PS: This blog is for me to better understand COVID 19 as this will impact my investments. If you are also into equities, follow me at i4value.asia.


Disclaimer:  I am not an epidemiologist, healthcare worker, pharmacist, or staff in the Ministry of Health, but rather is someone with a strong interest in numerical analysis.  The content is an attempt to understand what is happening in the battle against COVID 19 from a data-based perspective. The opinions expressed here are based on information extracted from readily available public sources but I do not warrant its completeness or accuracy and should not be relied on as such. 



Wednesday, 10 June 2020

More Covid mysteries

I have a quiz for you.
  
The chart below shows the number of daily cases for the past 9 days excluding the returnees and those from the detention centre.  

Daily cases excl detainee

You will see that overall, the number of foreign workers with Covid 19 was more than the number of locals.  It is actually 73 cases c/w 51 cases respectively.
 
The other thing you will notice is that the foreign workers tend to have more spikes ie more likely to be clustered cases.

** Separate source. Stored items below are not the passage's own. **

-- ==== Sys2Proof/Laws/Step.lean ====
section
/-! SUPPORT. What a step does for each host action, once, and what no command touches. -/

namespace Sys2Proof.Machine

theorem step_idle {s : State} (h : s.script = []) : step s = .next s := by
  simp [step, hostStep, h]

theorem step_cons {s : State} {a : HostAction} {rest : List HostAction} (h : s.script = a :: rest) :
    step s = hostAct a (s.setScript rest) := by
  simp [step, hostStep, h]

theorem step_cmdWrite {s : State} {w : Word} {rest : List HostAction} (h : s.script = .regWrite .word 0 w :: rest) :
    step s = issueCommand w (s.setScript rest) := by
  rw [step_cons h]
  rfl

theorem step_reset {s : State} {rest : List HostAction} (h : s.script = .reset :: rest) :
    step s = .next (resetBlock (s.setScript rest)) := step_cons h

theorem regAccess_iff (wd : AccessWidth) (o : Nat) : regAccess wd o = true ↔ wd = .word ∧ o % 4 = 0 ∧ o ≤ 0x11C := by
  cases wd <;> simp [regAccess]

theorem hostSpanOk_iff (wd : AccessWidth) (a : Nat) : hostSpanOk wd a = true ↔ a + wd.bytes ≤ 4294967296 := by
  cases wd <;> simp [hostSpanOk] <;> omega

/-- All a register write can do: issue a command, set argument registers, or nothing. -/
theorem hostRegWrite_cases {wd : AccessWidth} {o v : Word} {s t : State} (h : hostRegWrite wd o v s = .next t) :
    (wd = .word ∧ o = 0 ∧ issueCommand v s = .next t) ∨ (wd = .word ∧ 0x010 ≤ o.toNat ∧ o.toNat ≤ 0x02C ∧ ∃ a, t = s.setArgs a)
      ∨ t = s := by
  unfold hostRegWrite at h
  split at h
  · next hr =>
    have hw := (regAccess_iff ..).1 hr
    split at h
    · next ho =>
      have := List.find?_some ho
      refine .inl ⟨hw.1, BitVec.eq_of_toNat_eq ?_, h⟩
      exact (beq_iff_eq.1 this).symm
    · next r hne ho =>
      have hof : r.offset = o.toNat := by simpa using List.find?_some ho
      cases h
      by_cases hin : 0x010 ≤ o.toNat ∧ o.toNat ≤ 0x02C
      · exact .inr (.inl ⟨hw.1, hin.1, hin.2, _, rfl⟩)
      · refine .inr (.inr ?_)
        cases r <;> simp only [Reg.offset] at hof <;> first | rfl | omega
    · cases h
      exact .inr (.inr rfl)
  · cases h

/-- All a CMD write can do: nothing while a fault stands, a fault, or a command. -/
theorem issueCommand_cases {w : Word} {s t : State} (h : issueCommand w s = .next t) :
    (s.status.fault = true ∧ t = s) ∨ (s.status.fault = false ∧ (∃ e, decode w = .error e) ∧ t = raiseFault .illegalCmd w s)
      ∨ ∃ i, s.status.fault = false ∧ decode w = .ok i ∧ exec i s = .next t := by
  unfold issueCommand at h
  split at h
  · next hf =>
    cases h
    exact .inl ⟨hf, rfl⟩
  · next hf =>
    split at h
    · next e he =>
      cases h
      exact .inr (.inl ⟨by simpa using hf, ⟨e, he⟩, rfl⟩)
    · next i hi => exact .inr (.inr ⟨i, by simpa using hf, hi, h⟩)

/-- All a step can do, by the host action at the head of the script. -/
theorem step_cases {s t : State} (h : step s = .next t) :
    (s.script = [] ∧ t = s)
      ∨ ∃ a rest, s.script = a :: rest ∧
        ((∃ v, a = .regWrite .word 0 v ∧ issueCommand v (s.setScript rest) = .next t)
          ∨ (∃ o v, a = .regWrite .word o v ∧ 0x010 ≤ o.toNat ∧ o.toNat ≤ 0x02C ∧ ∃ g, t = (s.setScript rest).setArgs g)
          ∨ ((∃ wd o v, a = .regWrite wd o v) ∧ t = s.setScript rest)
          ∨ ((∃ wd o, a = .regRead wd o) ∧ ∃ v, t = reply v (s.setScript rest))
          ∨ (∃ wd ad v, a = .memWrite wd ad v ∧ ad.toNat + wd.bytes ≤ 4294967296
              ∧ t = (s.setScript rest).setMem (memWrite s.mem ad.toNat wd.bytes v.toNat))
          ∨ ((∃ wd ad, a = .memRead wd ad) ∧ ∃ v, t = reply v (s.setScript rest))
          ∨ (a = .reset ∧ t = resetBlock (s.setScript rest))) := by
  cases hs : s.script with
  | nil =>
    rw [step_idle hs] at h
    cases h
    exact .inl ⟨rfl, rfl⟩
  | cons a rest =>
    rw [step_cons hs] at h
    refine .inr ⟨a, rest, rfl, ?_⟩
    cases a with
    | regWrite wd o v =>
      rcases hostRegWrite_cases h with ⟨rfl, rfl, h⟩ | ⟨rfl, h1, h2, h3⟩ | h
      · exact .inl ⟨v, rfl, h⟩
      · exact .inr (.inl ⟨o, v, rfl, h1, h2, h3⟩)
      · exact .inr (.inr (.inl ⟨⟨wd, o, v, rfl⟩, h⟩))
    | regRead wd o =>
      simp only [hostAct, hostRegRead] at h
      split at h
      · cases h
        exact .inr (.inr (.inr (.inl ⟨⟨wd, o, rfl⟩, _, rfl⟩)))
      · cases h
    | memWrite wd ad v =>
      simp only [hostAct, hostMemWrite] at h
      split at h
      · next hok =>
        cases h
        exact .inr (.inr (.inr (.inr (.inl ⟨wd, ad, v, rfl, (hostSpanOk_iff ..).1 hok, rfl⟩))))
      · cases h
    | memRead wd ad =>
      simp only [hostAct, hostMemRead] at h
      split at h
      · cases h
        exact .inr (.inr (.inr (.inr (.inr (.inl ⟨⟨wd, ad, rfl⟩, _, rfl⟩)))))
      · cases h
    | reset =>
      cases h
      exact .inr (.inr (.inr (.inr (.inr (.inr ⟨rfl, rfl⟩)))))

end Sys2Proof.Machine
end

Now comes the quiz.  Which group would have larger numbers of contacts to trace?  Alternatively, do you think that we would have more problems tracing the contacts of foreign workers than those of the locals.?

Keep in mind that MOH yesterday reported zero local cases for the first time.

So if you are put in charge of trying to get people to download a contact tracing app, which group would be your first target?

If you said foreign workers, then you don’t qualify to be a Malaysian Minister.  You are thinking too logically.

OK, I am being facetious, but the reality is that the govt is giving RM 50 incentives to Malaysians only to download the MySejarahtera contact tracing app. 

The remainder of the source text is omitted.